Geo-engineering

Geo-engineering is a collection of ideas for reducing the temperature through engineering. It can be divided into two:

1) removing CO2 from the air - see pages on CCS
2) limiting the sunlight reaching the planet - this page. 

"Large-scale geo-engineering may be needed to avoid the worst effects of climate change. However geo-engineering may not be realistic. Many see it as an excuse to keep polluting by doing business as usual."

Royal Society report: Geoengineering the climate: science, governance and uncertainty

This wouldn't solve the CO2 problem, nor will it tackle ocean acidity. But the plan could create a window of opportunity in which the global economy could be decarbonised without the earth being pushed over the threshold of runaway global warming.

The need to look more closely at geo-engineering has been recognised in the work of NASA, the Royal Society, the UK House of Commons Science and Technology Committee and the US Climate Institute.

The American Geophysical Union and the American Meteorological Society have prepared formal position statements on the issue.

The Intergovernmental Panel on Climate Change has also commenced its own assessment of the topic."  from The Conversation.edu.au 26 Sept 2011 - full article

 

Making the planet more reflective

The surface of the planet can be made more reflective by::

  • Increasing cloud cover to reflect sunlight back into space.  so they are more reflective
  • introducing masses of tiny bubbles into ocean waters
  • growing crops/vegetation of high-reflectance, Different varieties of wheat and other crops reflect sunlight differently.
  • reflective covering of human-built structures and areas,

Painting roofs white 

Painting roofs white is as green as taking cars off the roads for 50 years, says study

In hot sunny conditions a building can use 10 or 15 per cent less electricity for air conditioning if the roof is a light colour.

A city or town where the roofs and the pavements and roads have light-coloured surfaces can increase their albedo by about 10 per cent, which globally would provide a CO2 offset of between 130 billion and 150 billion tonnes – the same as taking every car in the world off the road for 50 years.  Ref

The independent

If the earth's surface is lightened, there is a long-term global cooling effect of 3 x 10-15  oK for each 1 m2 of a surface with an albedo increase of 1%

This temperature reduction corresponds to an equivalent CO2 emission reduction of about 7 kg over 10 years, 

Ref

Cloud making ships

Whitening clouds over the ocean could be accomplished by reducing the size of the water droplets making up the clouds. “Rain clouds, which have big droplets, tend to be grey and absorb sunlight, whereas clouds with smaller droplets tend to be white and fluffy and reflect more sunlight to space,” says co-authorKen Caldeira of the Carnegie Institution’s Department of Global Ecology. “In practice this could be done by shooting a fine spray of seawater high into the air, where the tiny salt particles would create condensation nucleii to form small cloud droplets. More.

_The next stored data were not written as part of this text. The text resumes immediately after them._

-- ==== Sys2Proof/Machine/Bits.lean ====
section
/-! DEFINITION. Bit strings, byte packing and big-endian words (00_scope.md R31, R33). A bit string is a list of Bool,
first bit first. -/

namespace Sys2Proof.Machine

/-- `code_bits(c, ℓ)`: the ℓ low bits of c, most significant first (00_scope.md R31). -/
def codeBits (c : Nat) : Nat → List Bool
  | 0 => []
  | l + 1 => c.testBit l :: codeBits c l

/-- The natural number a bit string spells, read from `acc`, most significant bit first. -/
def bitsValueFrom (acc : Nat) : List Bool → Nat
  | [] => acc
  | b :: bs => bitsValueFrom (2 * acc + b.toNat) bs

/-- The natural number a bit string spells, most significant bit first. -/
def bitsValue (bits : List Bool) : Nat := bitsValueFrom 0 bits

/-- Byte k of the packing: bits 8k to 8k + 7, missing bits zero, the first bit at bit 7 (00_scope.md R33). -/
def packedByte (bits : List Bool) (k : Nat) : Byte :=
  BitVec.ofNat 8 (bitsValue ((List.range 8).map fun i => bits.getD (8 * k + i) false))

/-- `pack_msb(bits)` (00_scope.md R33). -/
def packMsb (bits : List Bool) : List Byte :=
  (List.range ((bits.length + 7) / 8)).map (packedByte bits)

/-- The bits of a byte sequence, most significant bit of each byte first. -/
def payloadBits (bytes : List Byte) : List Bool :=
  bytes.flatMap fun y => codeBits y.toNat 8

/-- `bit_at(S, j)`: bit j of a byte sequence, zero past its end (00_scope.md R33). -/
def bitAt (bytes : List Byte) (j : Nat) : Bool :=
  match bytes[j / 8]? with
  | some y => y.getLsbD (7 - j % 8)
  | none => false

/-- `be32(x)` (00_scope.md R33). -/
def be32 (x : Nat) : List Byte :=
  [BitVec.ofNat 8 (x / 2 ^ 24), BitVec.ofNat 8 (x / 2 ^ 16), BitVec.ofNat 8 (x / 2 ^ 8), BitVec.ofNat 8 x]

/-- `be32dec` of the four bytes at an index of a byte sequence (00_scope.md R33). -/
def be32At (bytes : List Byte) (i : Nat) : Nat :=
  (bytes.getD i 0).toNat * 2 ^ 24 + (bytes.getD (i + 1) 0).toNat * 2 ^ 16 +
    (bytes.getD (i + 2) 0).toNat * 2 ^ 8 + (bytes.getD (i + 3) 0).toNat

end Sys2Proof.Machine
end

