/-- Whatever HUFF_TIE a configuration names, the policy is legal (43_huffman.md R711; the form of the free policies is the
model's, log 5). -/
def Obligations.EveryTiePolicyIsLegal : Prop :=
  ∀ p : TiePolicy, LegalTie (tieOf p)

/-- Under every legal tie policy the 256 code lengths lie in 1..255 and form a complete code, the longest has at least 8
bits, and so the header passes PUFF's test (43_huffman.md section 1, R710 and the first and third properties of R713). -/
def Obligations.HuffmanLengthsFormACompleteCode : Prop :=
  ∀ (tie : List HuffTree → HuffTree × HuffTree) (S : List Byte), LegalTie tie →
    (huffLengths tie S).length = 256 ∧ (∀ l ∈ huffLengths tie S, 1 ≤ l ∧ l ≤ 255) ∧
    kraftSum (huffLengths tie S) = 2 ^ 255 ∧ 8 ≤ (huffLengths tie S).foldl max 0

/-- R716: for lengths that meet the Kraft equality every byte has one row of the table, the canonical code is prefix-free, every code is below 2^len, the
all-zero word of the greatest length is the code of the smallest byte of that length, and no shorter code is all zeros. -/
def Obligations.CanonicalCodeIsPrefixFree : Prop :=
  ∀ lens : List Nat, lens.length = 256 → (∀ l ∈ lens, 1 ≤ l ∧ l ≤ 255) → kraftSum lens = 2 ^ 255 →
    ((canonical lens).map CodeRow.byte).Perm (List.range 256) ∧
    (∀ row ∈ canonical lens, row.byte < 256 ∧ row.len = lens.getD row.byte 0 ∧ row.code < 2 ^ row.len) ∧
    (∀ row ∈ canonical lens, ∀ row' ∈ canonical lens,
      codeBits row.code row.len <+: codeBits row'.code row'.len → row = row') ∧
    (∀ row ∈ canonical lens, row.code = 0 ↔
      row.len = lens.foldl max 0 ∧ ∀ b, b < row.byte → lens.getD b 0 ≠ row.len) ∧
    ∀ row ∈ canonical lens, 7 < row.len ∨ row.code ≠ 0

/-- R722: PUFF of HUFF's output gives the input back, under every legal tie policy. -/
def Obligations.PuffInvertsHuff : Prop :=
  ∀ (tie : List HuffTree → HuffTree × HuffTree) (S out : List Byte) (c cap : Nat), LegalTie tie →
    huffF tie S c = .ok out → S.length ≤ cap → puffF out cap = .ok S

/-- PUFF as an instruction, for each PATH, completes with the bytes when its SRC window holds HUFF's output for them, under
every legal tie policy, with legal disjoint windows and room for them; with less room it fails with DST_OVERFLOW
(43_huffman.md section 2). -/
def Obligations.PuffCompletesWithTheBytes : Prop :=
  ∀ (s : State) (i : Instr) (tie : List HuffTree → HuffTree × HuffTree) (S : List Byte) (c : Nat),
    i ∈ [Instr.puff, .puffBit, .puffFsm] → LegalTie tie → s.raceFree → Memory.wf s.mem → windowError s = none →
    huffF tie S c = .ok (sourceBytes s) →
    (S.length ≤ s.latch.dstCap.toNat → ∃ t, exec i s = .next t ∧ Succeeds s t S) ∧
    (s.latch.dstCap.toNat < S.length → ∃ t, exec i s = .next t ∧ Fails s t .dstOverflow 0)

/-! ## The arithmetic coder -/

/-- R807: the initial model is legal, and every update of a legal model gives a legal model: frequencies at least 1 and
at most CEIL - 256, the total within the ceiling; one halving is enough. -/
def Obligations.ModelUpdateKeepsTheModelLegal : Prop :=
  ∀ c : Config, c.legal = true →
    LegalModel c initFreq ∧
    ∀ freq : List Nat, LegalModel c freq →
      (∀ f ∈ freq, f ≤ c.arithCeil - 256) ∧
      (freq.map fun f => (f + 1) / 2).sum ≤ (c.arithCeil + 257) / 2 ∧
      ∀ x, x ≤ 256 → LegalModel c (updateFreq c freq x)

/-- The interval before every narrowing: the initial one is wide, and narrowing by any symbol and renormalising gives a
nonempty interval inside the old one and then a wide one again, in the encoder and in the decoder; ARITH_W passes of the
loop are enough (44_arith.md sections 2, 4 and 6). -/
def Obligations.CoderIntervalStaysWide : Prop :=
  ∀ c : Config, c.legal = true →
    WideInterval c (fullInterval c) ∧
    ∀ (freq : List Nat) (x : Nat) (e : Encoder), LegalModel c freq → x ≤ 256 → WideInterval c e.interval →
      (narrow freq x e.interval).low < (narrow freq x e.interval).high ∧
      e.interval.low ≤ (narrow freq x e.interval).low ∧ (narrow freq x e.interval).high ≤ e.interval.high ∧
      WideInterval c (encodeSymbol c freq x e).interval ∧
      scalingCase c (encodeSymbol c freq x e).interval = none

/-- In the decoder low ≤ V < high before every symbol search: the search finds the symbol whose slice holds V, and
renormalisation keeps V inside (44_arith.md sections 4 and 6). -/
def Obligations.DecoderValueStaysInTheInterval : Prop :=
  ∀ (c : Config) (S : List Byte), c.legal = true →
    (initDecoder c S).interval.Holds (initDecoder c S).value ∧
    ∀ (freq : List Nat) (d : Decoder), LegalModel c freq → WideInterval c d.interval →
      d.interval.Holds d.value →
      findSymbol freq d ≤ 256 ∧
      (narrow freq (findSymbol freq d) d.interval).Holds d.value ∧
      let d' := decoderRenorm c S c.arithW { d with interval := narrow freq (findSymbol freq d) d.interval }
      WideInterval c d'.interval ∧ d'.interval.Holds d'.value

/-- ARITH as an instruction: with legal disjoint windows and room for ⌈|bits| / 8⌉ bytes, at least one, it completes with
the packed bits; with less room it fails with DST_OVERFLOW (44_arith.md sections 1 to 3). -/
def Obligations.ArithCompletesWithThePackedBits : Prop :=
  ∀ s : State, s.raceFree → Memory.wf s.mem → windowError s = none →
    let bits := arithBits s.cfg (sourceBytes s)
    2 ≤ bits.length ∧
    ((bits.length + 7) / 8 ≤ s.latch.dstCap.toNat →
      ∃ t, exec .arith s = .next t ∧ Succeeds s t (packMsb bits) ∧ t.resultLen.toNat = (bits.length + 7) / 8) ∧
    (s.latch.dstCap.toNat < (bits.length + 7) / 8 →
      ∃ t, exec .arith s = .next t ∧ Fails s t .dstOverflow 0)

/-- UNARITH ends in an output no longer than the capacity or in DST_OVERFLOW, and in nothing else (44_arith.md
sections 4 and 5). -/
def Obligations.UnarithEndsInOutputOrOverflow : Prop :=
  ∀ (c : Config) (S : List Byte) (cap : Nat),
    (∃ out, unarithF c S cap = .ok out ∧ out.length ≤ cap) ∨ unarithF c S cap = .err .dstOverflow 0

/-- R841, with R842's remark that bytes after a valid stream are ignored: UNARITH of ARITH's output followed by any bytes
gives the input back, in every legal configuration. -/
def Obligations.UnarithInvertsArith : Prop :=
  ∀ (c : Config) (S out trailing : List Byte) (cap cap' : Nat), c.legal = true →
    arithF c S cap = .ok out → S.length ≤ cap' → unarithF c (out ++ trailing) cap' = .ok S

/-- UNARITH as an instruction completes with the bytes when its SRC window holds ARITH's stream of them, with legal
disjoint windows and room for them, in every legal configuration; with less room it fails with DST_OVERFLOW (44_arith.md
sections 5 and 6). -/
def Obligations.UnarithCompletesWithTheBytes : Prop :=
  ∀ (s : State) (S : List Byte), s.cfg.legal = true → s.raceFree → Memory.wf s.mem → windowError s = none →
    sourceBytes s = packMsb (arithBits s.cfg S) →
    (S.length ≤ s.latch.dstCap.toNat → ∃ t, exec .unarith s = .next t ∧ Succeeds s t S) ∧
    (s.latch.dstCap.toNat < S.length → ∃ t, exec .unarith s = .next t ∧ Fails s t .dstOverflow 0)
end

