-- ==== Sys2Proof/Laws/Memory.lean ====
section
/-! SUPPORT. Reads and writes of host memory at one address, and lengths. -/

namespace Sys2Proof.Machine

@[simp] theorem readByte_nil (a : Nat) : readByte [] a = 0 := rfl

theorem readByte_cons (k : Nat) (v : Byte) (m : Memory) (a : Nat) :
    readByte ((k, v) :: m) a = if k = a then v else readByte m a := rfl

/-- An address below every listed one reads as 0. -/
theorem readByte_of_lt {m : Memory} {a : Nat} (h : ∀ c ∈ m, a < c.1) : readByte m a = 0 := by
  induction m with
  | nil => rfl
  | cons c m ih =>
    have hc := h c (by simp)
    rw [show (c :: m) = ((c.1, c.2) :: m) from rfl, readByte_cons, if_neg (by omega)]
    exact ih fun d hd => h d (by simp [hd])

/-- A write leaves every other address alone, in any memory. -/
theorem readByte_writeByte_ne {m : Memory} {a b : Nat} {v : Byte} (h : b ≠ a) :
    readByte (writeByte m a v) b = readByte m b := by
  induction m with
  | nil => simp only [writeByte]; split <;> simp [readByte_cons, h.symm]
  | cons c m ih =>
    obtain ⟨k, w⟩ := c
    simp only [writeByte]
    split
    · simp [readByte_cons, ih]
    · split
      · subst_vars
        split <;> simp [readByte_cons, h.symm]
      · split <;> simp [readByte_cons, h.symm]

/-- In a canonical memory a written byte reads back. -/
theorem readByte_writeByte_self {m : Memory} (hm : Memory.wf m) (a : Nat) (v : Byte) :
    readByte (writeByte m a v) a = v := by
  induction m with
  | nil => simp only [writeByte]; split <;> simp_all [readByte_cons]
  | cons c m ih =>
    obtain ⟨k, w⟩ := c
    obtain ⟨hp, hv⟩ := hm
    rw [List.pairwise_cons] at hp
    simp only [writeByte]
    split
    · rw [readByte_cons, if_neg (by omega)]
      exact ih ⟨hp.2, fun c hc => hv c (by simp [hc])⟩
    · split
      · subst_vars
        split
        · subst_vars; exact readByte_of_lt fun c hc => hp.1 c hc
        · simp [readByte_cons]
      · split
        · subst_vars
          exact readByte_of_lt fun c hc => by
            rcases List.mem_cons.1 hc with rfl | hc
            · simp only; omega
            · have := hp.1 c hc; simp only at this; omega
        · simp [readByte_cons]

/-- Every address listed after a write was listed before or is the one written. -/
theorem mem_writeByte {m : Memory} {a : Nat} {v : Byte} {c : Host.Cell} (h : c ∈ writeByte m a v) :
    c ∈ m ∨ c = (a, v) := by
  induction m with
  | nil => simp only [writeByte] at h; split at h <;> simp_all
  | cons d m ih =>
    obtain ⟨k, w⟩ := d
    simp only [writeByte] at h
    split at h
    · rcases List.mem_cons.1 h with rfl | h
      · simp
      · rcases ih h with h | h <;> simp [h]
    · split at h
      · split at h
        · simp [h]
        · rcases List.mem_cons.1 h with rfl | h <;> simp [*]
      · split at h
        · exact .inl h
        · rcases List.mem_cons.1 h with rfl | h
          · simp
          · exact .inl h

/-- A write keeps the canonical form. -/
theorem writeByte_wf {m : Memory} (hm : Memory.wf m) (a : Nat) (v : Byte) : Memory.wf (writeByte m a v) := by
  induction m with
  | nil => simp only [writeByte]; split <;> simp_all [Memory.wf]
  | cons c m ih =>
    obtain ⟨k, w⟩ := c
    obtain ⟨hp, hv⟩ := hm
    rw [List.pairwise_cons] at hp
    have hm' : Memory.wf m := ⟨hp.2, fun c hc => hv c (by simp [hc])⟩
    have hw : w ≠ 0 := hv (k, w) (by simp)
    simp only [writeByte]
    split
    · refine ⟨List.pairwise_cons.2 ⟨fun c hc => ?_, (ih hm').1⟩, fun c hc => ?_⟩
      · rcases mem_writeByte hc with hc | rfl
        · exact hp.1 c hc
        · assumption
      · rcases List.mem_cons.1 hc with rfl | hc
        · exact hw
        · exact (ih hm').2 c hc
    · split
      · subst_vars
        split
        · exact hm'
        · refine ⟨List.pairwise_cons.2 ⟨hp.1, hp.2⟩, fun c hc => ?_⟩
          rcases List.mem_cons.1 hc with rfl | hc
          · assumption
          · exact hm'.2 c hc
      · split
        · exact ⟨List.pairwise_cons.2 hp, hv⟩
        · refine ⟨List.pairwise_cons.2 ⟨fun c hc => ?_, List.pairwise_cons.2 hp⟩, fun c hc => ?_⟩
          · rcases List.mem_cons.1 hc with rfl | hc
            · simp only; omega
            · have := hp.1 c hc; simp only at this ⊢; omega
          · rcases List.mem_cons.1 hc with rfl | hc
            · assumption
            · exact hv c hc

@[simp] theorem length_memRead (m : Memory) (a n : Nat) : (memRead m a n).length = n := by
  induction n generalizing a with
  | zero => rfl
  | succ n ih => simp [memRead, ih]

/-- Byte k of a read. -/
theorem getD_memRead (m : Memory) (a n k : Nat) (h : k < n) : (memRead m a n).getD k 0 = readByte m (a + k) := by
  induction n generalizing a k with
  | zero => omega
  | succ n ih =>
    cases k with
    | zero => simp [memRead]
    | succ k =>
      simp only [memRead, List.getD_cons_succ, ih (a + 1) k (by omega)]
      congr 1; omega

/-- Two memories that agree on a range give the same bytes. -/
theorem memRead_congr {m m' : Memory} {a n : Nat} (h : ∀ b, a ≤ b → b < a + n → readByte m b = readByte m' b) :
    memRead m a n = memRead m' a n := by
  induction n generalizing a with
  | zero => rfl
  | succ n ih =>
    simp only [memRead, h a (by omega) (by omega)]
    rw [ih fun b hb hb' => h b (by omega) (by omega)]

theorem memWrite_wf {m : Memory} (hm : Memory.wf m) (a : Nat) (v : List Byte) : Memory.wf (memWrite m a v) := by
  induction v generalizing m a with
  | nil => exact hm
  | cons b v ih => exact ih (writeByte_wf hm a b) _

theorem memDraw_wf {m : Memory} (hm : Memory.wf m) (draw a n : Nat) : Memory.wf (memDraw draw m a n) := by
  induction n generalizing m a with
  | zero => exact hm
  | succ n ih => exact ih (writeByte_wf hm a _) _

/-- A multi-byte write leaves every address outside its range alone. -/
theorem readByte_memWrite_outside {m : Memory} {a b : Nat} {v : List Byte} (h : b < a ∨ a + v.length ≤ b) :
    readByte (memWrite m a v) b = readByte m b := by
  induction v generalizing m a with
  | nil => rfl
  | cons x v ih =>
    simp only [List.length_cons] at h
    rw [memWrite, ih (by omega), readByte_writeByte_ne (by omega)]

/-- Byte k of a multi-byte write reads back. -/
theorem readByte_memWrite_inside {m : Memory} (hm : Memory.wf m) (a : Nat) (v : List Byte) (k : Nat)
    (h : k < v.length) : readByte (memWrite m a v) (a + k) = v.getD k 0 := by
  induction v generalizing m a k with
  | nil => simp at h
  | cons x v ih =>
    cases k with
    | zero =>
      rw [memWrite, readByte_memWrite_outside (by omega)]
      simpa using readByte_writeByte_self hm a x
    | succ k =>
      rw [memWrite, show a + (k + 1) = a + 1 + k by omega, ih (writeByte_wf hm a x) _ _ (by simpa using h)]
      simp

/-- A draw leaves every address outside its range alone. -/
theorem readByte_memDraw_outside {m : Memory} {draw a n b : Nat} (h : b < a ∨ a + n ≤ b) :
    readByte (memDraw draw m a n) b = readByte m b := by
  induction n generalizing m a with
  | zero => rfl
  | succ n ih => rw [memDraw, ih (by omega), readByte_writeByte_ne (by omega)]

/-- Inside its range a draw leaves free values. -/
theorem readByte_memDraw_inside {m : Memory} (hm : Memory.wf m) {draw a n b : Nat} (h : a ≤ b) (h' : b < a + n) :
    readByte (memDraw draw m a n) b = Config.freeByte draw b := by
  induction n generalizing m a with
  | zero => omega
  | succ n ih =>
    rw [memDraw]
    rcases Nat.eq_or_lt_of_le h with rfl | hlt
    · rw [readByte_memDraw_outside (by omega), readByte_writeByte_self hm]
    · exact ih (writeByte_wf hm a _) (by omega) (by omega)

/-- Every address listed after a multi-byte write was listed before or lies in the range. -/
theorem mem_memWrite {m : Memory} {a : Nat} {v : List Byte} {c : Host.Cell} (h : c ∈ memWrite m a v) :
    c ∈ m ∨ (a ≤ c.1 ∧ c.1 < a + v.length) := by
  induction v generalizing m a with
  | nil => exact .inl h
  | cons x v ih =>
    rcases ih h with h | h
    · rcases mem_writeByte h with h | rfl
      · exact .inl h
      · right; simp
    · right; simp only [List.length_cons]; omega

/-- Every address listed after a draw was listed before or lies in the range. -/
theorem mem_memDraw {m : Memory} {draw a n : Nat} {c : Host.Cell} (h : c ∈ memDraw draw m a n) :
    c ∈ m ∨ (a ≤ c.1 ∧ c.1 < a + n) := by
  induction n generalizing m a with
  | zero => exact .inl h
  | succ n ih =>
    rcases ih h with h | h
    · rcases mem_writeByte h with h | rfl
      · exact .inl h
      · right; simp only; omega
    · right; omega

end Sys2Proof.Machine
end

Prof Stephen Salter of the University of Edinburgh has a plan to expand the size and whiteness of these clouds using a fleet of remote-controlled,energy-self-sufficient ships. The ships use energy from the wind to propel themselves around and spray minuscule droplets of sea water into the air. These droplets become the nuclei, or "seeds", around which reflexive stratocumulus clouds can form.

Salter believes that if fifty of these ships were built each year the fleet would be capable of increasing the reflexivity of the planet sufficiently to cancel out the temperature rise caused by man-made climate change. 

 

 

 

 

 

 

 

Engineer Stephen Salter's design for an unmanned ship designed to generate clouds and reflect sunlight away from the earth

Injecting sulphate aerosols into the stratosphere

The global temperature rise has been 0.9oC. If it had not been for the shielding effect of sulphur or sulphate aerosol emissions it would b.e 2oC. These aerosols come from coal fired power plants. So when we finally do replace coal with renewables, we will actually increase temperature for a while due to the cleaning of our atmosphere.

But do we want to maintain this pollution forever?

One idea is to float a balloon the size of a large football stadium 20 KM high and release sulphate particles. This is a diagram of a smaller test using only water. The water pressure in a 20 KM hose will be enormous!  Is there a rope and pipe strong enough?

(I have helped build, and flown a hot air balloon, and know the problems tethering a baloon in high wind. I can't see this scheme as possible. John Davis)

They're dreaming!

 

Space reflectors

Placing reflectors into space to divert sunlight from the earth is being researched, but most people are deeply uneasy about this idea.